Mereological study of parts and wholes applies here, along with small-world network algorithms. Internal causation is a real thing, and best explains various seemingly "utterly chance-like" statistical problems. I'm saying that the environment coupled with internal measures ultimately explain what occurred; from an outside perspective, all I can really depend on is an "external description" of the problem which attributes political and legal descriptions of the result, rather than strictly psychological. "Deranged" suggests a narrow line to the psychological; "mad" suggests a combination of issues which similarly seems to mirror the structure of "depression" which itself is a result of a combination of issues.

I subscribe to legal realism. Like I said, I don't know how we ought to treat him, which implies that I don't know much about the man himself. Legal systems analyze intention to come to (public) justice, not to ensure that the victim is redressed.
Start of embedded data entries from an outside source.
/-- A frame that completes while the reply queue is full waits, and one that completes while two wait is discarded without a reply (R183,
R184). From the taking of a RESTART on every frame that completes is discarded, whatever room the reply queue has: the transmitter goes on
with the replies and notices that wait until the RESTART's own reply has been sent, and nothing else changes (R183, R194). -/
def Obligations.AFrameWaitsOrIsDiscarded : Prop :=
  ∀ (kind tag : Byte) (body : List Byte) (crc : Half) (s : State), s.awake →
    ∀ i ∈ [Instr.frameComplete kind tag body crc, .unknownKindFrame kind tag body crc],
      let dropped := { s with link := { s.link with receiver := .hunting, byteTimer := none } }
      (s.link.restart = .none → s.link.sending ≠ none → Config.replyLimit ≤ s.link.replies.length →
        (s.link.buffer.length < 2 → exec i s = .next { s with link := { s.link with
          receiver := .hunting, byteTimer := none, buffer := s.link.buffer ++ [⟨kind, tag, body, crc⟩] } }) ∧
        (2 ≤ s.link.buffer.length → exec i s = .next dropped)) ∧
      (s.link.restart ≠ .none → exec i s = .next (settle dropped) ∧
        (s.link.sending ≠ none ∨ s.link.restart = .due → exec i s = .next dropped) ∧
        (∀ (r : Reply) (rest : List Reply), s.link.sending = none → s.link.restart = .taken → s.link.replies = r :: rest →
          exec i s = .next { dropped with link := { dropped.link with
            replies := rest, sending := some ⟨frameBytes r.kind r.tag r.body, r.restart⟩ } }))

/-- The transmit arbiter (R186, R190): as a frame ends, the reply at the head is sent; with none waiting, the notice at the head,
whose record becomes clear, whose TAG is the sequence count and whose count rises; with neither, the transmitter is idle. -/
def Obligations.TheArbiterPrefersReplies : Prop :=
  ∀ (s : State) (x : Sending), s.awake → s.link.buffer = [] → s.link.restart = .none → s.link.sending = some x →
    x.restart = false →
    (∀ (r : Reply) (rest : List Reply), s.link.replies = r :: rest →
      exec .transmitEnd s = .next { s with link := { s.link with
        replies := rest, sending := some ⟨frameBytes r.kind r.tag r.body, r.restart⟩ } }) ∧
    (∀ (src : Source) (rest : List Source), s.link.replies = [] → s.notices.queue = src :: rest →
      exec .transmitEnd s = .next { s with
        notices := { s.notices with
          sources := s.notices.sources.set src .clear, queue := rest, seq := s.notices.seq + 1 }
        link := { s.link with
          sending := some ⟨frameBytes 0xFE s.notices.seq (u8 src.val ++ recordFields s.notices.sources[src]), false⟩ } }) ∧
    (s.link.replies = [] → s.notices.queue = [] →
      exec .transmitEnd s = .next { s with link := { s.link with sending := none } })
My position or statements are a comment on the adjacent, failing legal system. These governments and trade unions (via pharmaceutical industries) have become so thick with corruption that the theoretical construct of the "Observation Statement," emergent from Logical Positivism and Scientific Philosophy, is subjective to game-theoretical quantum systems.

Am I saying that ontologically mental illnesses are diseases?[1] That's a debate. However, Copycat suicide has warrantability or assertability conditions, and we can employ strategies that minimize the spread of disease to minimize the fluctuation of social statistical norm deviation, along time paradigmatic cycles.